Navigate to "Plate Layout". Assign reaction mixes, samples and controls to their wells. Save plate and exit the setup.
On the QIAcuity tablet, select the plate and run the reaction.
Analysis and Interpretations
When the QIAcuity run is complete, ensure the image transfer is marked as complete in the QIAcuity Software Suite before inspecting the data.
Open the plate results by selecting "Analysis". Select all the wells and targets before selecting "Show results".
In the 1D Scatterplot tab verify that the automatic threshold is accurately placed between the negative and positive partitions. If needed, adjust the threshold placement to the accurate position.
Use the "Export to CSV" button in the List tab to export the data.
Index: Preparation of Bovilis Coronavirus
5mL pre-chilled molecular grade water and swirl to mix.
Aliquot 100µL stock in sterile 1.5 mL tubes and label each tube BCoVND (non-diluted). Store BCoVND at-80°C
Dilute 60µL BCoVND with 540µLpre-chilled molecular grade water and pipette to mix. Briefly centrifuge. Label this tube BCoVINT (intermediate).
Dilute 500µL BCoVINT with 49.5mL pre-chilled molecular grade water and invert to mix. Aliquot 1mL of BCoVworking into sterile 1.5 mL tubes and store aliquots at -80°C.

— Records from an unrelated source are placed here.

-- ==== Sys2Proof/Machine/Crypt.lean ====
section
/-! DEFINITION. The algorithms the spec names by their standards: SHA-256 (FIPS 180-4), HMAC-SHA-256 (FIPS 198-1), CRC-32C (RFC 3720) and
AES-256-XTS (IEEE 1619), each on lists of bytes (R339, R474 to R483, R492). -/

namespace Sys2Proof.Machine

/-! ## SHA-256 -/

/-- Cut a number of 32 n bits into its n words, the topmost first. -/
def wordsDown : Nat → Nat → List W32
  | 0, _ => []
  | n + 1, x => BitVec.ofNat 32 (x / 2 ^ (32 * n)) :: wordsDown n x

/-- The round constants of FIPS 180-4, 4.2.2, eight to a number, the first topmost. -/
def shaK : List W32 :=
  [0x428a2f9871374491b5c0fbcfe9b5dba53956c25b59f111f1923f82a4ab1c5ed5,
   0xd807aa9812835b01243185be550c7dc372be5d7480deb1fe9bdc06a7c19bf174,
   0xe49b69c1efbe47860fc19dc6240ca1cc2de92c6f4a7484aa5cb0a9dc76f988da,
   0x983e5152a831c66db00327c8bf597fc7c6e00bf3d5a7914706ca635114292967,
   0x27b70a852e1b21384d2c6dfc53380d13650a7354766a0abb81c2c92e92722c85,
   0xa2bfe8a1a81a664bc24b8b70c76c51a3d192e819d6990624f40e3585106aa070,
   0x19a4c1161e376c082748774c34b0bcb5391c0cb34ed8aa4a5b9cca4f682e6ff3,
   0x748f82ee78a5636f84c878148cc7020890befffaa4506cebbef9a3f7c67178f2].flatMap (wordsDown 8)

/-- The eight working words H0 to H7 before the first block (FIPS 180-4, 5.3.3). -/
def shaInit : List W32 := wordsDown 8 0x6a09e667bb67ae853c6ef372a54ff53a510e527f9b05688c1f83d9ab5be0cd19

/-- A word rotated right by each of three counts, the results xored. -/
def rot3 (x : W32) (i j n : Nat) : W32 := x.rotateRight i ^^^ x.rotateRight j ^^^ x.rotateRight n
/-- A word rotated right by two counts and shifted by a third, the results xored. -/
def rot2 (x : W32) (i j n : Nat) : W32 := x.rotateRight i ^^^ x.rotateRight j ^^^ (x >>> n)

/-- The message schedule: n more words before those there are, newest first. -/
def shaExtend : Nat → List W32 → List W32
  | 0, l => l
  | n + 1, l =>
    let back := fun m => l.getD (m - 1) 0
    shaExtend n ((back 16 + rot2 (back 15) 7 18 3 + back 7 + rot2 (back 2) 17 19 10) :: l)

/-- One round on the working words a to h: they move down one place, d takes the first sum, and the new a both sums. -/
def shaRound (s : List W32) (kw : W32 × W32) : List W32 :=
  match s with
  | [a, b, c, d, e, f, g, h] =>
    let first := kw.1 + kw.2 + h + rot3 e 6 11 25 + (g ^^^ (e &&& (f ^^^ g)))
    let second := rot3 a 2 13 22 + ((a &&& (b ||| c)) ||| (b &&& c))
    [first + second, a, b, c, d + first, e, f, g]
  | _ => s

/-- n big-endian bytes of x. -/
def beBytes (n x : Nat) : List Byte := (leBytes n x).reverse
/-- The number whose big-endian bytes are given. -/
def ofBE (l : List Byte) : Nat := ofLE l.reverse
/-- Cut a list into n pieces of w. -/
def pieces {α : Type} (w : Nat) : Nat → List α → List (List α)
  | 0, _ => []
  | n + 1, l => l.take w :: pieces w n (l.drop w)

/-- One 64-byte block. -/
def shaBlock (s : List W32) (blk : List Byte) : List W32 :=
  let w := (shaExtend 48 (wordsDown 16 (ofBE blk)).reverse).reverse
  s.zipWith (· + ·) ((shaK.zip w).foldl shaRound s)

/-- Padding of FIPS 180-4, 5.1.1. -/
def shaPad (l : List Byte) : List Byte :=
  l ++ [0x80] ++ List.replicate ((119 - l.length % 64) % 64) 0 ++ beBytes 8 (8 * l.length)

/-- SHA-256 as its 32 bytes. -/
def sha256 (l : List Byte) : List Byte :=
  let p := shaPad l
  ((pieces 64 (p.length / 64) p).foldl shaBlock shaInit).flatMap (fun x => beBytes 4 x.toNat)

/-- Bytes xored with one byte. -/
def xorAll (b : Byte) (l : List Byte) : List Byte := l.map (fun x => x ^^^ b)
/-- HMAC-SHA-256 with a key of at most 64 bytes. -/
def hmac (key msg : List Byte) : List Byte :=
  let k := key ++ List.replicate (64 - key.length) 0
  sha256 (xorAll 0x5c k ++ sha256 (xorAll 0x36 k ++ msg))

/-! ## CRC-32C -/

/-- One bit of the reflected CRC. -/
def crcBit (x : Nat) : Nat := if x % 2 = 1 then Nat.xor (x / 2) 0x82F63B78 else x / 2
/-- CRC-32C (R339): reflected, initial and final value all ones. -/
def crc32c (l : List Byte) : Nat :=
  Nat.xor 0xFFFFFFFF (l.foldl (fun c b => loop (fun x _ => crcBit x) (Nat.xor c b.toNat) 8) 0xFFFFFFFF)

/-! ## AES-256 -/

/-- Multiply by x in GF(2^8). -/
def gfDouble (a : Byte) : Byte := (a <<< 1) ^^^ (if a.getLsbD 7 then 0x1b else 0)
/-- Product in GF(2^8), over the bits of b below n. -/
def gfMul (a b : Byte) : Byte :=
  ((upFrom 0 8).foldl (fun (s : Byte × Byte) i => (if b.getLsbD i then s.1 ^^^ s.2 else s.1, gfDouble s.2)) (0, a)).1
/-- Inverse in GF(2^8): the 254th power. -/
def gfInv (a : Byte) : Byte :=
  let a2 := gfMul a a
  let a4 := gfMul a2 a2
  let a8 := gfMul a4 a4
  let a16 := gfMul a8 a8
  let a32 := gfMul a16 a16
  let a64 := gfMul a32 a32
  let a128 := gfMul a64 a64
  gfMul a128 (gfMul a64 (gfMul a32 (gfMul a16 (gfMul a8 (gfMul a4 a2)))))
/-- The substitution box and its inverse. -/
def aesSub (a : Byte) : Byte :=
  let b := gfInv a
  b ^^^ b.rotateLeft 1 ^^^ b.rotateLeft 2 ^^^ b.rotateLeft 3 ^^^ b.rotateLeft 4 ^^^ 0x63
def aesUnsub (a : Byte) : Byte := gfInv (a.rotateLeft 1 ^^^ a.rotateLeft 3 ^^^ a.rotateLeft 6 ^^^ 0x05)

/-- Bytes xored pairwise. -/
def xorBytes (a b : List Byte) : List Byte := a.zipWith (fun x y => x ^^^ y) b

/-- Key expansion: words newest first; i is the number of the next word. -/
def aesExpand : Nat → Nat → Byte → List (List Byte) → List (List Byte)
  | 0, _, _, ws => ws
  | n + 1, i, rc, ws =>
    let prev := ws.headD []
    let t :=
      if i % 8 = 0 then xorBytes ((prev.drop 1 ++ prev.take 1).map aesSub) [rc, 0, 0, 0]
      else if i % 8 = 4 then prev.map aesSub else prev
    aesExpand n (i + 1) (if i % 8 = 0 then gfDouble rc else rc) (xorBytes (ws.getD 7 []) t :: ws)
/-- The fifteen round keys of a 32-byte key. -/
def aesKeys (key : List Byte) : List (List Byte) :=
  pieces 16 15 ((aesExpand 52 8 1 (pieces 4 8 key).reverse).reverse.flatten)

/-- ShiftRows on a column-major state, and its inverse. -/
def aesShift (s : List Byte) : List Byte := (upFrom 0 16).map (fun i => s.getD ((i + 4 * (i % 4)) % 16) 0)
def aesUnshift (s : List Byte) : List Byte := (upFrom 0 16).map (fun i => s.getD ((i + 16 - 4 * (i % 4)) % 16) 0)
/-- Multiply each column by the circulant of m. -/
def aesMixBy (m : List Byte) (s : List Byte) : List Byte :=
  (upFrom 0 16).map (fun i =>
    (upFrom 0 4).foldl (fun acc j => acc ^^^ gfMul (m.getD ((j + 4 - i % 4) % 4) 0) (s.getD (i / 4 * 4 + j) 0)) 0)
def aesMix : List Byte → List Byte := aesMixBy [2, 3, 1, 1]
def aesUnmix : List Byte → List Byte := aesMixBy [14, 11, 13, 9]

/-- Encrypt one block under expanded keys. -/
def aesEnc (ks : List (List Byte)) (b : List Byte) : List Byte :=
  let s := ((ks.drop 1).take 13).foldl (fun s k => xorBytes (aesMix (aesShift (s.map aesSub))) k) (xorBytes b (ks.getD 0 []))
  xorBytes (aesShift (s.map aesSub)) (ks.getD 14 [])
/-- Decrypt one block. -/
def aesDec (ks : List (List Byte)) (b : List Byte) : List Byte :=
  let s := ((ks.drop 1).take 13).reverse.foldl (fun s k => aesUnmix (xorBytes ((aesUnshift s).map aesUnsub) k)) (xorBytes b (ks.getD 14 []))
  xorBytes ((aesUnshift s).map aesUnsub) (ks.getD 0 [])

/-! ## XTS over one 64-byte line (R492) -/

/-- Multiply the tweak by α. -/
def xtsDouble (t : List Byte) : List Byte :=
  let n := ofLE t * 2
  leBytes 16 (if n / 2 ^ 128 = 1 then Nat.xor (n % 2 ^ 128) 0x87 else n)
/-- Four blocks, the tweak doubled between them. -/
def xtsBlocks (f : List Byte → List Byte) : Nat → List Byte → List Byte → List Byte
  | 0, _, _ => []
  | n + 1, t, l => xorBytes t (f (xorBytes t (l.take 16))) ++ xtsBlocks f n (xtsDouble t) (l.drop 16)
/-- The line's tweak: its offset in the object in bits [31:0] and the handle in [55:32], under Key2. -/
def xtsTweak (key : BitVec 512) (h line : Nat) : List Byte :=
  aesEnc (aesKeys (leBytes 32 (key.toNat / 2 ^ 256))) (leBytes 16 (line % 2 ^ 32 + h * 2 ^ 32))
/-- Encrypt and decrypt line number line of object h. -/
def xtsEnc (key : BitVec 512) (h line : Nat) (v : Line) : Line :=
  BitVec.ofNat 512 (ofLE (xtsBlocks (aesEnc (aesKeys (leBytes 32 key.toNat))) 4 (xtsTweak key h line) (leBytes 64 v.toNat)))
def xtsDec (key : BitVec 512) (h line : Nat) (v : Line) : Line :=
  BitVec.ofNat 512 (ofLE (xtsBlocks (aesDec (aesKeys (leBytes 32 key.toNat))) 4 (xtsTweak key h line) (leBytes 64 v.toNat)))

end Sys2Proof.Machine
end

To quantify the BCoV spike, extract the RNA of an aliquot of BCoVworking in triplicate.
Add 100µL of BCoVworking working into three 1.5 mL tubes.
To each tube add 6µL 2-mercaptoethanol and 600µL PM1 from the Qiagen AllPrep PowerViral DNA/RNA Kit and invert to mix.

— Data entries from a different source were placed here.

/-! ## Abandoned reads (R350) -/

/-- The blocks of a packed object that an abandoned read holds whole are checked and reported, and what was received is dropped, once no
request of such a read is outstanding. -/
def checkOrphans (k : Core) (h : Nat) : Core :=
  let mine := readsFor {} h
  if readPending k mine || !k.pci.got.any (fun g => mine g.rd) then k
  else
    let o := obj k h
    let size := blockSize o
    let ns := (k.pci.got.filter (fun g => mine g.rd)).flatMap (fun g =>
      upFrom ((g.rd.addr - o.haddr) / size) ((g.rd.addr + g.rd.len - 1 - o.haddr) / size + 1 - (g.rd.addr - o.haddr) / size))
    let k1 := (if o.pack = 0 then [] else ns.dedup).foldl (fun k n =>
      match gotBytes k {} h (o.haddr + size * n) size with
      | none => k
      | some b =>
        let c := blockCheck o.pack n b false
        if c = 0 then k else reportBlock k (servingPx k h n) h n c) k
    { k1 with pci := { k1.pci with got := k1.pci.got.filter (fun g => !mine g.rd) } }
/-- The reads in place of the tiles in ts are abandoned: those not yet requested are dropped, and the rest have no reader. -/
def abandonReads (k : Core) (ts : List Nat) : Core :=
  let mine := fun (r : HostRd) => match r.tile with | some t => ts.contains t | none => false
  let free := fun (r : HostRd) => if mine r then { r with tile := none } else r
  let hs := ((k.pci.reads.map Prod.snd ++ k.pci.got.map (·.rd)).filter mine).filterMap (·.handle)
  hs.dedup.foldl checkOrphans { k with pci := { k.pci with
    reads := mmap (fun _ r => free r) k.pci.reads
    waiting := k.pci.waiting.filter (fun r => !mine r)
    got := k.pci.got.map (fun g => { g with rd := free g.rd }) } }

/-- Forget what a reader has received from the host. -/
def dropGot (k : Core) (w : Reader) : Core :=
  { k with pci := { k.pci with got := k.pci.got.filter (fun g => !(g.rd.tile == w.tile && g.rd.ctl == w.ctl && g.rd.seq == w.seq)) } }

/-- Bring an object to where lines ls of its copy can be written by a DM (R319): promotion of an ABSENT object, and the
eviction stop of R325. -/
def openWrite (k : Core) (w : Reader) (d h : Nat) (ls : List Nat) : Way :=
  let o := obj k h
  if o.lost then .lost h
  else if linesHeld k h ls then .wait k
  else match o.st with
    | .complete => .go k
    | .evicting => .go (stopEviction k h)
    | .fetching => if ls.all (lineFetched k h) then .go k else .wait (stallObj k w d 3)
    | .absent => .wait (stallSpace (promote k h) w d h)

Microcentrifuge the tubes at 13000x g,0h 0m 0s for 1 minute.
Add the supernatant to the center column of a rotor adapter and continue the extraction in the Qiagen QIAcube.
Quantify the extracted BCoVworking RNA by analyzing the extraction triplicates using the same dPCR steps beginning in the Detection and Quantification section .
To calculate BCoVworking concentration, use the average measured concentration in copies/microL of the 3 replicates analyzed by dPCR.
Index: Imaging Errors
The QIAcuity instrument may show an error when viewing results that a "channel has reached saturation". To resolve this error, reduce the imaging gain and exposure duration and re-image the plate.